Assignment - An accurate, complete copy of the records below is required.

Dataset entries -
-- ==== Sys2Proof/Machine/Bells.lean ====
section
/-!
DEFINITION. Machine/Bells.lean: bells and token delivery (10_bells_collectives.md, 10.1 and 10.2).
-/

namespace Sys2Proof.Machine

/-! ### Status codes (Tables 7.5, 9.8, 4.9) -/

/-- The Table 4.9 code a final fabric or link status reaches a copy engine as (R217, R280). DEDUCED, log entry 68. -/
def copyCode (st : BitVec 4) : BitVec 4 :=
  match st.toNat with
  | 1 => 2
  | 2 => 3
  | 3 => 4
  | 4 => 8
  | 5 => 9
  | 6 => 9
  | 7 => 6
  | 8 => 7
  | 9 => 7
  | 10 => 1
  | 11 => 1
  | 12 => 5
  | 13 => 8
  | _ => 0

/-- A failed bell operation is counted and the fault manager told (R292). DEDUCED, log entry 36. -/
def State.bellFail (s : State) (site : Option SiteNo) (st : BitVec 4) : State :=
  let s := { s with coll := { s.coll with remoteFail := satInc s.coll.remoteFail } }
  s.tell 0x000F site ((copyCode st).setWidth 32) 0

/-! ### The entry image (Table 10.1) -/

/-- Word 2 of an entry (Table 10.1, offset 0x08). -/
def Bell.word2 (b : Bell) : Word32 :=
  bitAt b.armed 31 ||| bitAt b.rearm 30 ||| bitAt b.owner.isSome 29 |||
  fieldAt (match b.owner with | some h => BitVec.ofNat 3 h.val | none => (0 : BitVec 3)) 26 |||
  bitAt b.actTok 25 ||| bitAt b.actIrq 24 ||| bitAt b.actFwd 23 ||| bitAt b.actMcast 22 |||
  bitAt b.align 21 ||| bitAt b.saturated 20 ||| bitAt b.late 19 ||| fieldAt b.tok 0

/-- The entry image of a bell (Table 10.1). -/
def Bell.image (b : Bell) : BellImg :=
  { count := b.count, target := b.target, w2 := b.word2, cores := b.cores,
    source := b.source.setWidth 32,
    fwd := fieldAt b.dev 20 ||| bitAt b.remote 19 ||| fieldAt b.mset 13 ||| fieldAt b.fwd 0,
    fired := b.fired, align := b.alignNs.setWidth 32 }

/-- The words of an image, in order. -/
def imageWords (i : BellImg) : List Word32 :=
  [i.count, i.target, i.w2, i.cores, i.source, i.fwd, i.fired, i.align]

/-- The 32 bytes of an entry image (Table 10.1). -/
def imageBytes (i : BellImg) : List Byte := (imageWords i).flatMap fun w => leBytes 4 w.toNat

/-- The entry image that 32 bytes spell. -/
def imageOf (bs : List Byte) : BellImg :=
  let w (i : Nat) : Word32 := BitVec.ofNat 32 (leNat ((bs.drop (4 * i)).take 4))
  { count := w 0, target := w 1, w2 := w 2, cores := w 3, source := w 4, fwd := w 5, fired := w 6, align := w 7 }

/-! ### SVC payloads (R290, Table 10.3) -/

/-- The 64 B of a payload: bytes 0, 1, 2–3, 4–7, 8–15, 16–19, 20–23, 24–25 and 32–63; all others are 0. -/
def svcBytes (b0 b1 b2 b4 b8 b16 b20 b24 : Nat) (tail : List Byte) : List Byte :=
  leBytes 1 b0 ++ leBytes 1 b1 ++ leBytes 2 b2 ++ leBytes 4 b4 ++ leBytes 8 b8 ++ leBytes 4 b16 ++ leBytes 4 b20 ++
  leBytes 2 b24 ++ zeros 6 ++ (tail ++ zeros 32).take 32

/-- Payload of BELL_OP, sent by a device. -/
def bellOpBytes (m : BellMsg) (src : BitVec 12) : List Byte :=
  svcBytes 1 m.op.toNat m.bell.toNat m.amount.toNat m.instant.toNat 0 0 src.toNat
    (if m.op = 1 then imageBytes m.image else [])

/-- Payload of BELL_DATA, sent by a device. -/
def bellDataBytes (op : BitVec 8) (b : BitVec 13) (img : Option BellImg) (src : BitVec 12) : List Byte :=
  svcBytes 2 op.toNat b.toNat 0 0 0 0 src.toNat (img.elim [] imageBytes)

/-- KIND of a BUDGET message. -/
def budgetKindNo : BudgetKind → Nat
  | .report => 0
  | .take => 1
  | .takeAck => 2
  | .give => 3
  | .giveAck => 4

/-- KIND of a recovery message (Table 15.4). -/
def recKindNo : RecKind → Nat
  | .stop => 0
  | .stopped => 1
  | .restore => 2
  | .ready => 3
  | .go => 4
  | .fail => 5

/-- The payload of what a device sends over the services path (Table 10.3, Table 15.4, section 14.1). DESIGN CHOICE, log entry 95. -/
def Out.payload (self : BitVec 12) : Out → Option (List Byte)
  | .bellOp m => some (bellOpBytes m self)
  | .bellData op b _ img => some (bellDataBytes op (BitVec.ofNat 13 b.val) img self)
  | .tokenPkt lc tok _ => some (svcBytes 3 tok.toNat lc.val 1 0 0 0 0 [])
  | .resetAt _ t0 root => some (svcBytes 4 0 0 0 t0.toNat 0 0 root.toNat [])
  | .budget k _ m => some (svcBytes 5 (budgetKindNo k) 0 m.window.toNat 0 m.watts.toNat m.slack.toNat m.dev.toNat [])
  | .recovery k _ m _ => some (svcBytes 6 (recKindNo k)
      (m.attempt.toNat + 256 * m.tallyOk.toNat + 512 * m.noSpare.toNat) m.job.toNat
      (if k = .go then m.instant.toNat else 0) m.tally.toNat m.cause.toNat m.source.toNat [])
  | .raisePkt n b => some (svcBytes 0x10 0 n.toNat (fieldOfBell b).val 0 0 0 0 [])
  | _ => none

Exercise solution -
-- ==== Sys2Proof/Machine/Bells.lean ====
section
/-!
DEFINITION. Machine/Bells.lean: bells and token delivery (10_bells_collectives.md, 10.1 and 10.2).
-/

namespace Sys2Proof.Machine

/-! ### Status codes (Tables 7.5, 9.8, 4.9) -/

/-- The Table 4.9 code a final fabric or link status reaches a copy engine as (R217, R280). DEDUCED, log entry 68. -/
def copyCode (st : BitVec 4) : BitVec 4 :=
  match st.toNat with
  | 1 => 2
  | 2 => 3
  | 3 => 4
  | 4 => 8
  | 5 => 9
  | 6 => 9
  | 7 => 6
  | 8 => 7
  | 9 => 7
  | 10 => 1
  | 11 => 1
  | 12 => 5
  | 13 => 8
  | _ => 0

/-- A failed bell operation is counted and the fault manager told (R292). DEDUCED, log entry 36. -/
def State.bellFail (s : State) (site : Option SiteNo) (st : BitVec 4) : State :=
  let s := { s with coll := { s.coll with remoteFail := satInc s.coll.remoteFail } }
  s.tell 0x000F site ((copyCode st).setWidth 32) 0

/-! ### The entry image (Table 10.1) -/

/-- Word 2 of an entry (Table 10.1, offset 0x08). -/
def Bell.word2 (b : Bell) : Word32 :=
  bitAt b.armed 31 ||| bitAt b.rearm 30 ||| bitAt b.owner.isSome 29 |||
  fieldAt (match b.owner with | some h => BitVec.ofNat 3 h.val | none => (0 : BitVec 3)) 26 |||
  bitAt b.actTok 25 ||| bitAt b.actIrq 24 ||| bitAt b.actFwd 23 ||| bitAt b.actMcast 22 |||
  bitAt b.align 21 ||| bitAt b.saturated 20 ||| bitAt b.late 19 ||| fieldAt b.tok 0

/-- The entry image of a bell (Table 10.1). -/
def Bell.image (b : Bell) : BellImg :=
  { count := b.count, target := b.target, w2 := b.word2, cores := b.cores,
    source := b.source.setWidth 32,
    fwd := fieldAt b.dev 20 ||| bitAt b.remote 19 ||| fieldAt b.mset 13 ||| fieldAt b.fwd 0,
    fired := b.fired, align := b.alignNs.setWidth 32 }

/-- The words of an image, in order. -/
def imageWords (i : BellImg) : List Word32 :=
  [i.count, i.target, i.w2, i.cores, i.source, i.fwd, i.fired, i.align]

/-- The 32 bytes of an entry image (Table 10.1). -/
def imageBytes (i : BellImg) : List Byte := (imageWords i).flatMap fun w => leBytes 4 w.toNat

/-- The entry image that 32 bytes spell. -/
def imageOf (bs : List Byte) : BellImg :=
  let w (i : Nat) : Word32 := BitVec.ofNat 32 (leNat ((bs.drop (4 * i)).take 4))
  { count := w 0, target := w 1, w2 := w 2, cores := w 3, source := w 4, fwd := w 5, fired := w 6, align := w 7 }

/-! ### SVC payloads (R290, Table 10.3) -/

/-- The 64 B of a payload: bytes 0, 1, 2–3, 4–7, 8–15, 16–19, 20–23, 24–25 and 32–63; all others are 0. -/
def svcBytes (b0 b1 b2 b4 b8 b16 b20 b24 : Nat) (tail : List Byte) : List Byte :=
  leBytes 1 b0 ++ leBytes 1 b1 ++ leBytes 2 b2 ++ leBytes 4 b4 ++ leBytes 8 b8 ++ leBytes 4 b16 ++ leBytes 4 b20 ++
  leBytes 2 b24 ++ zeros 6 ++ (tail ++ zeros 32).take 32

/-- Payload of BELL_OP, sent by a device. -/
def bellOpBytes (m : BellMsg) (src : BitVec 12) : List Byte :=
  svcBytes 1 m.op.toNat m.bell.toNat m.amount.toNat m.instant.toNat 0 0 src.toNat
    (if m.op = 1 then imageBytes m.image else [])

/-- Payload of BELL_DATA, sent by a device. -/
def bellDataBytes (op : BitVec 8) (b : BitVec 13) (img : Option BellImg) (src : BitVec 12) : List Byte :=
  svcBytes 2 op.toNat b.toNat 0 0 0 0 src.toNat (img.elim [] imageBytes)

/-- KIND of a BUDGET message. -/
def budgetKindNo : BudgetKind → Nat
  | .report => 0
  | .take => 1
  | .takeAck => 2
  | .give => 3
  | .giveAck => 4

/-- KIND of a recovery message (Table 15.4). -/
def recKindNo : RecKind → Nat
  | .stop => 0
  | .stopped => 1
  | .restore => 2
  | .ready => 3
  | .go => 4
  | .fail => 5

/-- The payload of what a device sends over the services path (Table 10.3, Table 15.4, section 14.1). DESIGN CHOICE, log entry 95. -/
def Out.payload (self : BitVec 12) : Out → Option (List Byte)
  | .bellOp m => some (bellOpBytes m self)
  | .bellData op b _ img => some (bellDataBytes op (BitVec.ofNat 13 b.val) img self)
  | .tokenPkt lc tok _ => some (svcBytes 3 tok.toNat lc.val 1 0 0 0 0 [])
  | .resetAt _ t0 root => some (svcBytes 4 0 0 0 t0.toNat 0 0 root.toNat [])
  | .budget k _ m => some (svcBytes 5 (budgetKindNo k) 0 m.window.toNat 0 m.watts.toNat m.slack.toNat m.dev.toNat [])
  | .recovery k _ m _ => some (svcBytes 6 (recKindNo k)
      (m.attempt.toNat + 256 * m.tallyOk.toNat + 512 * m.noSpare.toNat) m.job.toNat
      (if k = .go then m.instant.toNat else 0) m.tally.toNat m.cause.toNat m.source.toNat [])
  | .raisePkt n b => some (svcBytes 0x10 0 n.toNat (fieldOfBell b).val 0 0 0 0 [])
  | _ => none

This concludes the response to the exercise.